* _Exercise requirements_:
Please copy every line with the string "hflags" from the entries below.

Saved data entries
theorem flatMap_id_le {k : Nat} {l : List (List Byte)} (h : ∀ b ∈ l, b.length ≤ k) : (l.flatMap id).length ≤ k * l.length := by
  induction l with
  | nil => simp
  | cons b l ih =>
    have hb := h b List.mem_cons_self
    have hl := ih fun b hb => h b (List.mem_cons_of_mem _ hb)
    simp only [List.flatMap_cons, id, List.length_append, List.length_cons, Nat.mul_succ] at hl ⊢
    omega

/-- The hashes of a HASH_BLOCKS from the root of all chains. -/
def State.rootHashes (s : State) (x : OpCtx) (k : BitVec 256) : List (List Byte) :=
  blockHashes k (leAt x.entry 36 1 % 4) (List.replicate 16 0#8) (s.rdToks (leAt x.entry 24 8) (leAt x.entry 32 4))

theorem hashBlocks_root {k : BitVec 256} (hx : s.ctx? c = some x) (hop : eOp x.entry = opHASH_BLOCKS) (hst : x.st = .ready)
    (hb : s.opBefore x = false) (hk : x.akey = some k) (hroot : (leAt x.entry 37 1).testBit 0 = false) (htab : x.table = none) :
    hashBlocks c s = (s.wrBytes (leAt x.entry 56 8) ((s.rootHashes x k).flatMap id)).ctxUpd c (fun y => { y with
      st := .past, status := some stOk, res1 := BitVec.ofNat 32 (s.rootHashes x k).length }) := by
  have hhashes : s.opHashes x = some (s.rootHashes x k) := by simp only [State.opHashes, hk, State.hashRoot, hroot]; rfl
  unfold hashBlocks
  rw [hx]
  dsimp only
  rw [hhashes]
  dsimp only
  rw [if_neg (by simp [hop, hst, hb]), htab]
  rfl

end Sys2Proof.Machine

namespace Sys2Proof.Claims
open Machine
variable {s t u : State} {c : Ctx}

theorem rPrtEncBytes_note (p : Part) : noteReg (rPrtEncBytes p) = false ∧ noteReg (rPrtEncBytes p + 4) = false := by
  revert p; decide

theorem Noted.holds {a : Nat} {l : List Byte} (hn : Noted u t) (h : u.holds a l) : t.holds a l := State.holds_congr h hn.mem

/-- What stands in memory after the end of an op reads so. -/
theorem Noted.holds_endOk {a : Nat} {l : List Byte} {r0 : DWord} {r1 : Word} (hn : Noted (u.endOk c r0 r1) t) (h : u.holds a l) : t.holds a l :=
  hn.holds (State.holds_congr h (State.ctxUpd_mem _ _ _))

section Ops
variable {x : OpCtx}

/-- An op's command does what its work makes of the state. -/
theorem Alone.does {cmd : Instr} {f : State → State} (halone : Alone s) (hexec : exec cmd s = run (gated cmd f) s) (hf : f s = u) : Does cmd s u := by
  obtain ⟨t, ht, hn⟩ := halone.works cmd f
  exact ⟨t, hexec.trans ht, hf ▸ hn⟩

/-! ### ENCODE -/

section Encode
variable {l : List EncSeg} {v : Voc} (halone : Alone s) (hready : ReadyOp s c opENCODE x) (hl : x.segs = some l) (hv : s.encVoc x = some v)
  (hf : x.encFault = none) (hend : ∀ g ∈ l, g.st = .ended)
include halone hready hl hv hf hend

theorem encode_written (hcanon : s.canon) (hflags : leAt x.entry 52 1 % 16 < 2) (hfit : 64 + 4 * (segToks l).length ≤ leAt x.entry 48 4)
    (hout : leAt x.entry 40 8 + leAt x.entry 48 4 ≤ 2 ^ 64) :
    ∃ t, exec (.encode c) s = .next t ∧ Ends t c stOk (BitVec.ofNat 64 (leAt x.entry 32 4)) (BitVec.ofNat 32 (segToks l).length) ∧
      t.rdBytes (leAt x.entry 40 8 + 64) (4 * (segToks l).length) = (segToks l).flatMap (leBytes 4) ∧
      t.rdLE (leAt x.entry 40 8) 4 = (segToks l).length ∧ t.rdLE (leAt x.entry 40 8 + 4) 4 = leAt x.entry 32 4 ∧
      t.rd8 (leAt x.entry 40 8 + 56) = 1#8 := by
  obtain ⟨hx, hop, hst⟩ := hready
  obtain ⟨t, ht, hn⟩ := halone.works (.encode c) (encode c)
  obtain ⟨hdr, r2, hrow, hdone⟩ := encode_tokens hx hop hst hl hv hf hend hflags hfit
  rw [hdone] at hn
  have hroom := leAt_lt x.entry 48 4
  have hlen := hrow.length
  have htoks : ((segToks l).flatMap (leBytes 4)).length = 4 * (segToks l).length := flatMap_length_of (fun _ => leBytes_length _ _) _
  have hwf : (s.wrBytes (leAt x.entry 40 8 + 64) ((segToks l).flatMap (leBytes 4))).memWf = true := State.wrBytes_memWf _ _ hcanon.1
  have hbody := (State.holds_wrBytes hcanon.1 (a := leAt x.entry 40 8 + 64) (l := (segToks l).flatMap (leBytes 4)) (by omega)).wrBytes hwf
    (b := leAt x.entry 40 8) (m := hdr) (by omega) (by omega) (by omega)
  have hhead := State.holds_wrBytes hwf (a := leAt x.entry 40 8) (l := hdr) (by omega)
  obtain ⟨h1, h2, h3⟩ := hrow.reads (hn.holds (State.holds_congr hhead (State.ctxUpd_mem _ _ _))) (by omega) (leAt_lt _ _ _)
  have hx' := (live_ctx? ((State.wrBytes_live _ (leAt x.entry 40 8) hdr).trans
    (State.wrBytes_live s (leAt x.entry 40 8 + 64) ((segToks l).flatMap (leBytes 4)))) c).trans hx
  refine ⟨t, ht, ⟨_, (hn.ctx? c).trans (State.ctx?_ctxUpd hx' (fun _ => rfl)), rfl, rfl, rfl, rfl⟩, ?_, h1, h2, h3⟩
  rw [← htoks]
  exact hn.holds (State.holds_congr hbody (State.ctxUpd_mem _ _ _))

theorem encode_aborted (hshort : leAt x.entry 48 4 < 64 + 4 * (segToks l).length) :
    ∃ t y, exec (.encode c) s = .next t ∧ t.ctx? c = some y ∧ y.st = .past ∧ y.status = some stAborted := by
  obtain ⟨hx, hop, hst⟩ := hready
  have hid := State.ctx?_id hx
  obtain ⟨t, ht, hn⟩ := halone.works (.encode c) (encode c)
  rw [encode_noRoom hx hop hst hl hv hf hend hshort] at hn
  obtain ⟨y, hy, hpast, hstatus⟩ := State.encodeFail_ends (x := x) (hid ▸ hx) stAborted true
  rw [hid] at hy
  exact ⟨t, y, ht, (hn.ctx? c).trans hy, hpast, hstatus⟩
end Encode

/-! ### ENCODE_APPEND -/

section Append
variable {l : List EncSeg} {w : Strand} (halone : Alone s) (hready : ReadyOp s c opENCODE_APPEND x) (hl : x.segs = some l)
  (hw : s.strand? x.part (eSession x.entry) = some w) (hf : x.encFault = none) (hend : ∀ g ∈ l, g.st = .ended)
include halone hready hl hw hf hend

theorem append_committed (hlen : w.hist.length + (segToks l).length ≤ 1048576)
    (hpages : (w.hist.length + (segToks l).length + 1023) / 1024 ≤ w.histPages.length + w.sparePages.length + x.pages.length) :
    ∃ t y, exec (.encodeAppend c) s = .next t ∧
      Ends t c stOk (BitVec.ofNat 64 (w.hist.length + (segToks l).length)) (BitVec.ofNat 32 (segToks l).length) ∧
      t.strand? x.part (eSession x.entry) = some y ∧ y.hist = w.hist ++ segToks l ∧ y.promptLen = w.hist.length + (segToks l).length ∧
      y.stack = [] ∧ y.stream = {} ∧ y.steps = w.steps ∧ y.cpState = s.cpInitial x.part w.cp := by
  obtain ⟨hx, hop, hst⟩ := hready
  obtain ⟨hp, hsid⟩ := State.strand?_some hw
  obtain ⟨t, ht, hn⟩ := halone.works (.encodeAppend c) (encodeAppend c)
  obtain ⟨units, hdone⟩ := encodeAppend_fits hx hop hst hl hw hf hend hlen (by unfold Strand.appendPages; omega)
  rw [hdone] at hn
  have hin : s.strand? w.part w.session = some w := by rw [hp, hsid]; exact hw
  have hsealed := State.strand?_sealCommit (t := s.appended x w (segToks l)) hin units
  have hnames : (s.appended x w (segToks l)).part = w.part ∧ (s.appended x w (segToks l)).session = w.session := ⟨rfl, rfl⟩
  rw [hnames.1, hnames.2, hp, hsid] at hsealed
  have hx' : (s.sealCommit (s.appended x w (segToks l)) units).ctx? c = some x := by
    rw [State.ctx?, State.sealCommit_ctxs]
    exact hx
  refine ⟨t, _, ht, ⟨_, (hn.ctx? c).trans (State.ctx?_ctxUpd hx' (fun _ => rfl)), rfl, rfl, rfl, rfl⟩, ?_,
    State.sealed_appended s s x w (segToks l) units⟩
  rw [hn.strand?, State.strand?_ctxUpd, hsealed]

theorem append_tooLong (hlen : 1048576 < w.hist.length + (segToks l).length) :
    ∃ t y, exec (.encodeAppend c) s = .next t ∧ t.ctx? c = some y ∧ y.status = some stBadEntry ∧ t.strands = s.strands := by
  obtain ⟨hx, hop, hst⟩ := hready
  have hid := State.ctx?_id hx
  obtain ⟨t, ht, hn⟩ := halone.works (.encodeAppend c) (encodeAppend c)
  rw [encodeAppend_long hx hop hst hl hw hf hend hlen] at hn
  obtain ⟨⟨y, hy, hstatus⟩, hstrands⟩ := State.appendFail_ends (x := x) (hid ▸ hx) stBadEntry
  rw [hid] at hy
  exact ⟨t, y, ht, (hn.ctx? c).trans hy, hstatus, hn.strands.trans hstrands⟩

theorem append_denied {s1 : State} (hlen : w.hist.length + (segToks l).length ≤ 1048576)
    (hshort : s.stepPages x.part w.session (w.appendPages (w.hist.length + (segToks l).length) - x.pages.length) = (none, s1))
    (hx1 : s1.ctx? c = some x) :
    ∃ t y, exec (.encodeAppend c) s = .next t ∧ t.ctx? c = some y ∧ y.status = some stAdmitDenied ∧ t.strands = s1.strands := by
  obtain ⟨hx, hop, hst⟩ := hready
  have hid := State.ctx?_id hx
  obtain ⟨t, ht, hn⟩ := halone.works (.encodeAppend c) (encodeAppend c)
  rw [encodeAppend_short hx hop hst hl hw hf hend hlen hshort] at hn
  obtain ⟨⟨y, hy, hstatus⟩, hstrands⟩ := State.appendFail_ends (x := x) (hid ▸ hx1) stAdmitDenied
  rw [hid] at hy
  exact ⟨t, y, ht, (hn.ctx? c).trans hy, hstatus, hn.strands.trans hstrands⟩
end Append

/-! ### Units -/

theorem unit_issued {k : Nat} (halone : Alone s) (hslot : (s.unitThreads x.part).length < s.encSlots x.part) (hunit : s.unitOp x.part = some x)
    (hx : s.ctx? x.id = some x) (hk : x.nextUnit = some k) (hm : x.model = none) (hbeads : s.freeBeads x.part ≠ []) :
    ∃ t y m, exec (.encodeUnitIssue x.part) s = .next t ∧ t.ctx? x.id = some y ∧ y.lastUnit = (s.parts[x.part]).encNext + 1 ∧
      ((y.segs.getD [])[k]?.map (·.st)) = some (.running m) ∧ (m.clu, m.bead) ∈ s.freeBeads x.part := by
  obtain ⟨m, v, r, hmem, hctxs, hissue⟩ := encodeUnitIssue_free hslot hunit hk hm hbeads
  obtain ⟨l, hl, hkl⟩ := OpCtx.nextUnit_segs hk
  obtain ⟨t, ht, hn⟩ := halone.runs (encodeUnitIssue x.part)
  rw [hissue] at hn
  have hv : v.ctx? x.id = some x := by rw [State.ctx?, hctxs]; exact hx
  refine ⟨t, _, m, ht, (hn.ctx? _).trans (State.ctx?_ctxUpd hv (fun _ => rfl)), rfl, ?_, hmem⟩
  rw [hl]
  exact congrArg (Option.map (·.st)) (modify_getElem? (List.getElem?_eq_getElem hkl) _)

theorem unit_ended {k : Nat} {g : EncSeg} {v : Voc} {m : Thread} (hcanon : s.canon) (halone : Alone s) (hx : s.ctx? c = some x)
    (hm : x.model = none) (hf : x.faultSeg = none) (hg : (x.segs.getD [])[k]? = some g) (hv : s.encVoc x = some v) (hrun : g.st = .running m)
    (hidle : (s.thread m).st = .idle) (hjob : (s.thread m).job = none) :
    ∃ t y h, exec (.encodeUnitEnd c k) s = .next t ∧ t.ctx? c = some y ∧ (y.segs.getD [])[k]? = some h ∧ h.st = .ended ∧
      (h.toks, h.dropped) = segTokens v false g.pieces [] ∧
      t.reg64 (rPrtEncBytes x.part) = s.reg64 (rPrtEncBytes x.part) + BitVec.ofNat 64 (g.stop - g.start) := by
  obtain ⟨t, ht, hn⟩ := halone.runs (encodeUnitEnd c k)
  rw [encodeUnitEnd_idle hx hm hf hg hv hrun hidle hjob] at hn
  have hx' := (live_ctx? ((State.bump64_live (s.setThread m {}) (rPrtEncBytes x.part) (g.stop - g.start)).trans (State.setThread_live _ _ _)) c).trans hx
  refine ⟨t, _, _, ht, (hn.ctx? c).trans (State.ctx?_ctxUpd hx' (OpCtx.segUpd_id _ _)), OpCtx.segUpd_segs hg _, rfl, rfl, ?_⟩
  obtain ⟨hlo, hhi⟩ := rPrtEncBytes_note x.part
  have hreg : t.reg64 (rPrtEncBytes x.part) =
      ((s.setThread m {}).bump64 (rPrtEncBytes x.part) (g.stop - g.start)).reg64 (rPrtEncBytes x.part) := by
    rw [State.reg64, hn.2 _ hhi, hn.2 _ hlo, State.reg_ctxUpd, State.reg_ctxUpd, State.reg64]
  rw [hreg, State.reg64_bump64 (State.canon.setThread hcanon).2.2, State.reg64, State.reg_setThread, State.reg_setThread, State.reg64]

/-! ### DECODE -/

section Decode
variable {v : Voc} (halone : Alone s) (hready : ReadyOp s c opDECODE x) (hbefore : s.opBefore x = false) (hv : s.encVoc x = some v)
include halone hready hbefore hv

theorem decode_written (hcanon : s.canon) (hfit : (s.decoded x v).length ≤ leAt x.entry 48 4)
    (hout : leAt x.entry 40 8 + (s.decoded x v).length ≤ 2 ^ 64) :
    ∃ t, exec (.decode c) s = .next t ∧ Ends t c stOk (BitVec.ofNat 64 (s.decoded x v).length) (BitVec.ofNat 32 (leAt x.entry 32 4)) ∧
      t.rdBytes (leAt x.entry 40 8) (s.decoded x v).length = s.decoded x v := by
  obtain ⟨hx, hop, hst⟩ := hready
  obtain ⟨t, ht, hn⟩ := halone.works (.decode c) (decode c)
  rw [decode_fits hx hop hst hv hbefore hfit] at hn
  exact ⟨t, ht, hn.endOk ((live_ctx? (State.wrBytes_live _ _ _) c).trans hx), hn.holds_endOk (State.holds_wrBytes hcanon.1 (by omega))⟩

theorem decode_aborted (hshort : leAt x.entry 48 4 < (s.decoded x v).length) :
    ∃ t y, exec (.decode c) s = .next t ∧ t.ctx? c = some y ∧ y.status = some stAborted := by
  obtain ⟨hx, hop, hst⟩ := hready
  obtain ⟨t, ht, hn⟩ := halone.works (.decode c) (decode c)
  rw [decode_noRoom hx hop hst hv hbefore hshort] at hn
  exact ⟨t, _, ht, (hn.ctx? c).trans (State.ctx?_ctxUpd ((live_ctx? (State.spoil_live _ _ _) c).trans hx) (fun _ => rfl)), rfl⟩
end Decode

* _Reply_:
theorem encode_written (hcanon : s.canon) (hflags : leAt x.entry 52 1 % 16 < 2) (hfit : 64 + 4 * (segToks l).length ≤ leAt x.entry 48 4)
  obtain ⟨hdr, r2, hrow, hdone⟩ := encode_tokens hx hop hst hl hv hf hend hflags hfit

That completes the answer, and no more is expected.